/-- What the move and control slots store to near SRAM; a refused partial write is a trap (R202, R231). -/
def State.slotStores (s : State) (p : Nat) (c : CoreState) (b : Bundle) : State × Option TrapInfo :=
  let (s, t) := match b.m with
    | .vst vs a imm =>
      let (s, ok) := s.writePhys (nearAddr p (moveAddr c a imm)) (bytesOf (c.vreg vs))
      (s, if ok then none else some (0x0A, 1, 4))
    | _ => (s, (none : Option TrapInfo))
  match b.c with
  | .stw src a imm =>
    let (s, ok) := s.writePhys (nearAddr p (ctlAddr c a imm)) (leBytes 4 (c.sreg src).toNat)
    (s, if ok then t else t.or (some (0x0A, 0, 4)))
  | _ => (s, t)

/-- The pc of the next bundle and the issue counter (R116). -/
def State.setPc (s : State) (p a : Nat) : State := s.put .CORE_PC_PC a p

/-- A bundle whose checks and stalls are behind it takes effect, at fc `t` of the core (R71 to R100). -/
def State.issueNow (s : State) (p : Nat) (b : Bundle) (t : Nat) : State :=
  let pc := s.pc p
  let r := s.core p
  let (s, ld, line, bad) := s.slotReads p r b
  match bad with
  | some (cause, slot, info) => s.trap p cause slot info pc.toNat
  | none =>
    let ftz := s.on .CORE_CFG_FTZ p
    let res := b.v.result r.vreg r.sreg ftz s.free
    let keep := s.on .NUM_CFG_NAN_MODE
    let c := b.a.effect r (b.v.effect r (b.m.effect r (b.c.effect r r ld) pc line) res keep) pc
    let (c, next, bubble) := c.advance r pc b.c
    let c := { c with
      fc := t + 1 + bubble
      sfuUntil := if b.v.sfuBusy = 0 then c.sfuUntil else t + b.v.sfuBusy
      posted := false
      ready := b.writes.foldl (fun m w => if w.1 = 0 || w.1 = 32 then m else mset 0 m w.1 (t + w.2)) c.ready }
    let (s, refused) := s.slotStores p r b
    let s := s.useFree b.v.frees
    let s := (s.setCore p c).puts p [(.CORE_STATUS_STALLED, 0), (.CORE_STATUS_IN_BWAIT, 0)]
    let s := (s.count .CORE_ISSUED_COUNT 1 p).setPc p (if 4095 < next then 4095 else next)
    let s := match b.c with
      | .bpost sys id => s.post p (barNo sys id)
      | _ => s
    match refused with
    | some (cause, slot, info) =>
      (if res.2 then s.nanRecord p b.v.nanUnit 2 pc.toNat 0 0 else s).trap p cause slot info pc.toNat
    | none =>
      let s := if res.2 then s.nan p b.v.nanUnit 2 pc.toNat 0 0 else s
      if s.get .CORE_STATUS_STATE p != 1 then s
      else if b.c = .halt then
        let c := s.core p
        ((s.setCore p { c with arr := c.arr.finish }).put .CORE_STATUS_STATE 2 p).checkComplete
      else if 4095 < next then s.trap p 4 0 0 4095
      else s

/-- The core as the checks of the stalls see it: a WAITA lets a held bank drain (R140). -/
def CoreState.beforeStall (c : CoreState) (b : Bundle) : CoreState :=
  if b.c = .waita then { c with arr := c.arr.release } else c

/-- A BSYNC posts in the first fc in which nothing else stalls it (R89, R252). -/
def State.syncPost (s : State) (p : Nat) (b : Bundle) : State :=
  match b.c with
  | .bsync sys id =>
    if (s.core p).posted then s
    else
      let s := s.post p (barNo sys id)
      s.setCore p { (s.core p) with posted := true }
  | _ => s
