-- ==== Sys2Proof/Machine/MeshPath.lean ====
section
/-!
DEFINITION. What the units on the mesh share (R236 to R244, R261, R266, R267): how routers join, where a flit's path leads,
drops, acknowledgements, and what a write does where it arrives.
-/
namespace Sys2Proof.Machine

/-- Where a router output leads. -/
inductive Joint where
  | router (r input : Nat)
  /-- the local port or the spine: the destination is here -/
  | here
  | bridge (b : Nat)
  /-- the host bridge, which takes MAINT only -/
  | host
  | port (n : Nat)
  | nothing
deriving DecidableEq, Repr

/-- The edge bridge behind output `out` (0 N, 1 E, 2 S, 3 W) of the router at (x, y) (Table 2 of "Near SRAM, Stacked
SRAM and the Memory Ring"). -/
def bridgeAt (x y out : Nat) : Option Nat :=
  let t := posTile x y
  let mid := tileStart t + 12 ≤ x && x ≤ tileStart t + 27
  let hit := (out = 0 && y = 0 && mid) || (out = 2 && y = 95 && mid) ||
    (out = 3 && [5, 12, 20, 28].contains t && x = tileStart t) ||
    (out = 1 && [11, 19, 27, 34].contains t && x = tileStart t + 39)
  if hit then some (edgeTiles.idxOf t) else none

/-- The router a step away in a direction. -/
def stepTo (x y out : Nat) : Option (Nat × Nat) :=
  if out = 0 then (if 0 < y && posExists x (y - 1) then some (x, y - 1) else none)
  else if out = 1 then (if posExists (x + 1) y then some (x + 1, y) else none)
  else if out = 2 then (if posExists x (y + 1) then some (x, y + 1) else none)
  else if out = 3 then (if 0 < x && posExists (x - 1) y then some (x - 1, y) else none)
  else none

/-- The input of the neighbour that an output reaches: N reaches S, E reaches W. -/
def facing (out : Nat) : Nat := (out + 2) % 4

/-- What a grid router's output joins (R236). -/
def joint (r out : Nat) : Joint :=
  if 40000 ≤ r then .here
  else if out = 4 || out = 5 then .here
  else if out = 6 then (match routerPort r with
    | some n => .port n
    | none => .nothing)
  else
    match stepTo (r % 320) (r / 320) out with
    | some (x, y) => .router (gridRouter x y) (facing out)
    | none => (match bridgeAt (r % 320) (r / 320) out with
      | some b => .bridge b
      | none => if out = 0 && r / 320 = 0 && 144 ≤ r % 320 && r % 320 ≤ 147 then .host else .nothing)

/-- A region whose clock stands still (R266). -/
def State.stopped (s : State) (reg : Nat) : Bool := !s.on .PWR_REGION_CLK reg

/-- The image whose tables the routers hold: the loaded one, or one whose load ended after they were written (R375). -/
def State.routing (s : State) : Option Image := s.image.orElse (fun _ => s.left)

/-- The node that a router holds for a barrier. -/
def State.barNode (s : State) (bar r : Nat) : Option NodeRec :=
  s.routing.bind (fun im => im.nodes.find? (fun n => n.id + (if n.sys then 256 else 0) = bar && gridRouter n.at'.x n.at'.y = r))

/-- The outputs of a tree's fork entry at a router; none where it holds no entry. -/
def State.forkOuts (s : State) (t r : Nat) : Option (List Nat) :=
  (s.routing.bind (fun im => im.forks.find? (fun e => gridRouter e.at'.x e.at'.y = r && e.tree = t))).map
    (fun e => (List.range 6).filter (fun o => Nat.testBit e.out o))

/-- The outputs a flit wants at a router: its route's output, its tree's fork mask, the release outputs of its barrier's
node (R241, R258). DESIGN CHOICE (log entry 137): a tree needs a fork entry at every router it passes. -/
def State.wants (s : State) (r : Nat) (f : Flit) : List Nat :=
  match f.path with
  | .route id =>
    ((s.routing.bind (fun im => im.routes.find? (fun e => gridRouter e.at'.x e.at'.y = r && e.route = id && e.vc = f.vc.no))).map
      (fun e => [e.out])).getD []
  | .tree t => (s.forkOuts t r).getD []
  | .release bar => ((s.barNode bar r).map (fun n => (List.range 7).filter (fun o => n.release.testBit o))).getD []
  | .hop out => [out]
  | .unit _ => []

/-- A flit goes to every output it wants at once (R258, R259). -/
def Flit.forks (f : Flit) : Bool :=
  match f.path with
  | .tree _ => true
  | .release _ => true
  | _ => false

/-- The units of a router take in a flit that has reached it by an input: its barrier entry one of its gather inputs, its
fork entry an acknowledgement from one of its branches, a root the system's release. -/
def State.taken (s : State) (r : Nat) (f : Flit) : Bool :=
  match f.path, f.load with
  | .unit i, .arrival bar _ => (s.barNode bar r).any (fun n => n.inputs.testBit i)
  | .unit i, .leafAck t => (s.forkOuts t r).any (fun os => os.contains i)
  | .unit _, .release bar _ _ => (s.barNode bar r).isSome
  | _, _ => false

def Router.held (x : Router) (out vc : Nat) : List Flit := mget [] x.hold (slotKey out vc)
def Router.setHeld (x : Router) (out vc : Nat) (q : List Flit) : Router :=
  { x with hold := mset [] x.hold (slotKey out vc) q }
def Router.usedAt (x : Router) (out vc : Nat) : Nat := mget 0 x.used (slotKey out vc)
def Router.setUsed (x : Router) (out vc n : Nat) : Router := { x with used := mset 0 x.used (slotKey out vc) n }

/-- A flit that a link brings into an input buffer of a router: one for the units there keeps the input it came by. -/
def State.enter (s : State) (r input : Nat) (f : Flit) : State :=
  let f := match f.path with
    | .hop _ => { f with path := .unit input }
    | _ => f
  let x := s.router r
  s.setRouter r (x.setInput input f.vc.no (x.input input f.vc.no ++ [f]))

/-- A dropped flit (R267): counted; the first drop of a region records its slot and cause and is logged. A drop while a job
runs faults it (R241; 5, lost planned route); once it has faulted, as under R266, a drop raises no further fault (R484). Causes: 1 no route entry, 2 stopped
region, 3 unconnected port. -/
def State.drop (s : State) (r cause : Nat) : State :=
  let reg := routerRegion r
  let first := s.get .MESH_DROP_COUNT reg = 0
  let s := s.bump .MESH_DROP_COUNT 1 reg
  let s := if first then s.puts reg [(.MESH_DROP_SLOT, coreSlot (routerCore r)), (.MESH_DROP_CAUSE, cause)] else s
  let s := if first || s.job then s.crossEvent reg (·.event 0x0403 (if s.job then clsJ else clsNone) reg cause 0) else s
  if s.job then s.classJ 5 reg else s

/-! ### Acknowledgement and delivery (R111, R244, R261, R288) -/

/-- Writers behind a port have numbers from here on. -/
def fibreOwner : Nat := 2 ^ 20

/-- One acknowledgement reaches the stream channel that waits for it (R111). -/
def State.acked (s : State) (owner : Nat) : State :=
  let p := owner / 4
  let c := s.core p
  match c.chan (owner % 4) with
  | j :: rest => s.setCore p (c.setChan (owner % 4) ({ j with acksLeft := j.acksLeft - 1 } :: rest))
  | [] => s

/-- The writer that an owner number names. -/
def ownerCore (o : Nat) : PCore :=
  let p := o % fibreOwner / 4
  ⟨Fin.ofNat 40 (p / 17 / 40), Fin.ofNat 40 (p / 17 % 40), Fin.ofNat 17 (p % 17)⟩

/-- The flit on the fibre that acknowledges a writer behind a port. -/
def fibreAck (vc : Vc) (farRoute : BitVec 8) (writer : PCore) (chan : Fin 4) : FibrePacket :=
  { kind := .ack
    farRoute
    vc
    egress := 0
    offset := 0
    data := []
    glazes := []
    last := true
    writer
    chan
    seq := 0
    credits := []
    replay := none }

/-- The route to a port that the image plans at a router on a channel: that of a source entry whose core's router it is
(R288, R369). -/
def State.portRoute (s : State) (r n : Nat) (vc : Vc) : Option Nat :=
  (s.image.bind (fun im => im.sources.find? (fun e =>
    e.destKind = 2 && e.dest = n && e.vc = vc.no && (s.attach (s.crefCore e.core)).1 = r))).map (·.route)

/-- A flit joins a port's transmit side. -/
def State.toPort (s : State) (n : Nat) (f : Flit) : State :=
  let p := s.port n
  s.setPort n { p with tx := mset [] p.tx f.vc.no (mget [] p.tx f.vc.no ++ [f]) }

/-- An acknowledgement sets out from a router towards a port: over the mesh by the route planned there, or, where none is
planned, at once (log entry 31). -/
def State.ackPort (s : State) (r input n : Nat) (k : FibrePacket) : State :=
  match s.portRoute r n k.vc with
  | some id => s.injectAt r input [⟨k.vc, .route id, .onward k, true, 0, 0⟩]
  | none => s.toPort n ⟨k.vc, .route 0, .onward k, true, 0, 0⟩

/-- Where a tree comes from at a router: the direction of the router whose fork leads to it; none at the root. -/
def State.treeParent (s : State) (t r : Nat) : Option Nat :=
  (List.range 4).find? (fun o => match joint r o with
    | .router q input => (s.forkOuts t q).any (fun os => os.contains input)
    | _ => false)

/-- A branch of a tree acknowledges its oldest packet: once every branch of the router has, one acknowledgement goes
towards the root, and at the root the writer has it (R261). -/
def State.leafAcked (s : State) (t r branch owner : Nat) : State :=
  let key (b : Nat) : Nat := t * 8 + b
  let x := s.router r
  let acks := mset [] x.treeAcks (key branch) (mget [] x.treeAcks (key branch) ++ [owner])
  let bs := (s.forkOuts t r).getD []
  if bs.all (fun b => !(mget [] acks (key b)).isEmpty) then
    let s := s.setRouter r { x with treeAcks := bs.foldl (fun m b => mset [] m (key b) (mget [] m (key b)).tail) acks }
    match s.treeParent t r with
    | some out => s.injectAt r 4 [⟨.plan, .hop out, .leafAck t, true, owner, 0⟩]
    | none => s.acked owner
  else s.setRouter r { x with treeAcks := acks }

/-- Sends the acknowledgement of a packet whose last flit was accepted at router r; `input` is where its flit enters. -/
def State.acknowledge (s : State) (r input : Nat) (f : Flit) : State :=
  if !f.last then s
  else if fibreOwner ≤ f.owner then
    s.ackPort r input (f.owner / fibreOwner - 1) (fibreAck f.vc (BitVec.ofNat 8 f.ackRoute) (ownerCore f.owner) (Fin.ofNat 4 f.owner))
  else
    match f.path with
    | .tree t => s.leafAcked t r input f.owner
    | _ => s.injectAt r input [⟨f.vc, .route f.ackRoute, .ack, true, f.owner, 0⟩]

/-- A write that a destination refuses because of an uncorrectable error traps its writer (R202, R230); after the job's fault
no flit in flight raises another (R484). -/
def State.refusedWrite (s : State) (owner : Nat) : State :=
  if !s.job || fibreOwner ≤ owner then s
  else
    match (s.core (owner / 4)).chan (owner % 4) with
    | j :: _ => s.trap (owner / 4) 0x0A 1 (4 + 256 * j.index.toNat) j.pc.toNat
    | [] => s

/-- Notes a core's write into a pair half: the half was last written in the present step (R506). Halves are numbered
2 × table entry + half. -/
def State.notePair (s : State) (a : Nat) : State :=
  match (s.tables.mapIdx (fun i e => (i, e))).findSome? (fun x =>
      if x.2.kind != 1 then none
      else if x.2.base * 4096 ≤ a && a < (x.2.base + x.2.length) * 4096 then some (2 * x.1)
      else if x.2.base2 * 4096 ≤ a && a < (x.2.base2 + x.2.length) * 4096 then some (2 * x.1 + 1)
      else none) with
  | some h => { s with pairs := mset {} s.pairs h ⟨false, some s.stepCount⟩ }
  | none => s

/-- Stores bytes at a module address; false where an uncorrectable word refuses them. -/
def State.storeAt (s : State) (addr : Nat) (bs : List Byte) : State × Bool :=
  if bs.isEmpty then (s, true)
  else
    match (s.place addr).phys with
    | some a => if nearBase ≤ a then s.writePhys a bs else (s.notePair a).writePhys a bs
    | none => (s, true)

end Sys2Proof.Machine
end

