/-- The head descriptor j of channel ch, its ring bytes having come: every read, conversion and write (R106 to R114). DESIGN
CHOICE (log entry 145): where a NaN faults the core, nothing of the descriptor is written or counted. -/
def State.streamMove (s : State) (p ch : Nat) (j : StreamJob) : State :=
  let d := j.desc
  let (s, rows, bad) := s.fetchRows j.got (s.rowPlaces j) (d.count0 * fmtBytes d.srcFmt)
  match rows with
  | none => s.streamTrap p j 0x0A (s.tierSub bad)
  | some rows =>
    let (s, grows, bad) := s.fetchRows j.got (s.glazePlaces j) (d.count0 / d.blk)
    match grows with
    | none => s.streamTrap p j 0x0A (s.tierSub bad)
    | some grows =>
      let ftz := s.on .CORE_CFG_FTZ p
      let update := s.on .NUM_EXP_UPDATE d.tag
      let outs := rows.mapIdx (fun i r =>
        d.convertRow ftz update (chunkNat (fmtBytes d.srcFmt) r) (chunkNat 1 (grows.getD i [])))
      let counts := outs.foldl (fun c o => c.merge o.counts) {}
      let s := if outs.any (·.nan) then s.nan p 6 1 j.pc.toNat j.index.toNat d.tag else s
      if outs.any (·.nan) && !s.on .NUM_CFG_NAN_MODE then s
      else
        let s := s.ovf16 p counts
        let dsh := if d.mcast then 0 else s.shiftOf j (range48 d.dst d.dstSpan)
        let gdsh := if d.mcast then 0 else s.shiftOf j (range48 d.dstGlaze (glazeSpan d.blk d.dstSpan))
        let rows := d.writes outs
        let ws := rows.map (fun w => ((w.1 + dsh).toNat, w.2.1)) ++
          rows.map (fun w => ((w.2.2.1 + gdsh).toNat, w.2.2.2))
        let (s, flits, ok) := ws.foldl (fun acc w =>
          let (s', fs, o) := acc.1.writeRow p ch d w
          (s', acc.2.1 ++ fs, acc.2.2 && o)) (s, ([] : List Flit), true)
        if !ok then s.streamTrap p j 0x0A 4
        else
          let flits := packets 0 flits
          let acks := if d.mcast && s.leaves d.tree = 0 then 0 else (flits.filter (·.last)).length
          (s.streamRun p ch j acks counts).injectAt (s.attach p).1 (s.attach p).2 flits

/-- The reads of the ring that a descriptor needs, as module addresses and lengths: each is answered by one packet (R211,
R237). -/
def State.ringReads (s : State) (j : StreamJob) : List (Nat × Nat) :=
  let d := j.desc
  let part (n : Nat) (as : List Nat) : List (Nat × Nat) := (as.filter (· < s.ringTop)).flatMap (fun a => cutRange 2048 a n)
  part (d.count0 * fmtBytes d.srcFmt) (s.rowPlaces j) ++ part (d.count0 / d.blk) (s.glazePlaces j)

/-- Starts the head descriptor j of channel ch: the checks; then what it reads of the ring is asked for over the mesh (R211,
R244), or, with nothing to ask for, it runs. -/
def State.streamStart (s : State) (p ch : Nat) (j : StreamJob) : State :=
  let d := j.desc
  match s.streamBad p j with
  | some sub => s.streamTrap p j 6 sub
  | none =>
    if d.empty then s.streamRun p ch j 0 {}
    else
      let rs := s.ringReads j
      if rs.isEmpty then s.streamMove p ch j
      else
        let k := s.core p
        let s := s.setCore p (k.setChan ch ({ j with
          started := true
          reads := (rs.map (·.2)).sum } :: (k.chan ch).tail))
        s.injectAt (s.attach p).1 (s.attach p).2 (rs.map (fun x =>
          let r := s.meshRoute p d x.1
          ⟨d.channel, .route r.1, .read x.1 x.2, true, p * 4 + ch, r.2⟩))

/-- A line of the ring that a stream engine asked for reaches it: with the last one the descriptor runs (R244). One for a
descriptor that is gone has no effect. -/
def State.answered (s : State) (owner addr n : Nat) (data : Option (List Byte)) : State :=
  let p := owner / 4
  let k := s.core p
  match k.chan (owner % 4) with
  | [] => s
  | j :: rest =>
    if j.reads = 0 then s
    else
      let j := { j with
        reads := j.reads - n
        got := j.got ++ [(addr, data)] }
      let s := s.setCore p (k.setChan (owner % 4) (j :: rest))
      if j.reads = 0 then s.streamMove p (owner % 4) j else s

○ ○ ○

### TASK BRIEF:
Your task is to restate, word for word, only those lines above that fall between the line holding "let (s, grows, bad)" and the line holding "let outs := rows.mapIdx (fun i r =>", inclusive.

### SOLUTION FOR THIS PROBLEM:
    let (s, grows, bad) := s.fetchRows j.got (s.glazePlaces j) (d.count0 / d.blk)
    match grows with
    | none => s.streamTrap p j 0x0A (s.tierSub bad)
    | some grows =>
      let ftz := s.on .CORE_CFG_FTZ p
      let update := s.on .NUM_EXP_UPDATE d.tag
      let outs := rows.mapIdx (fun i r =>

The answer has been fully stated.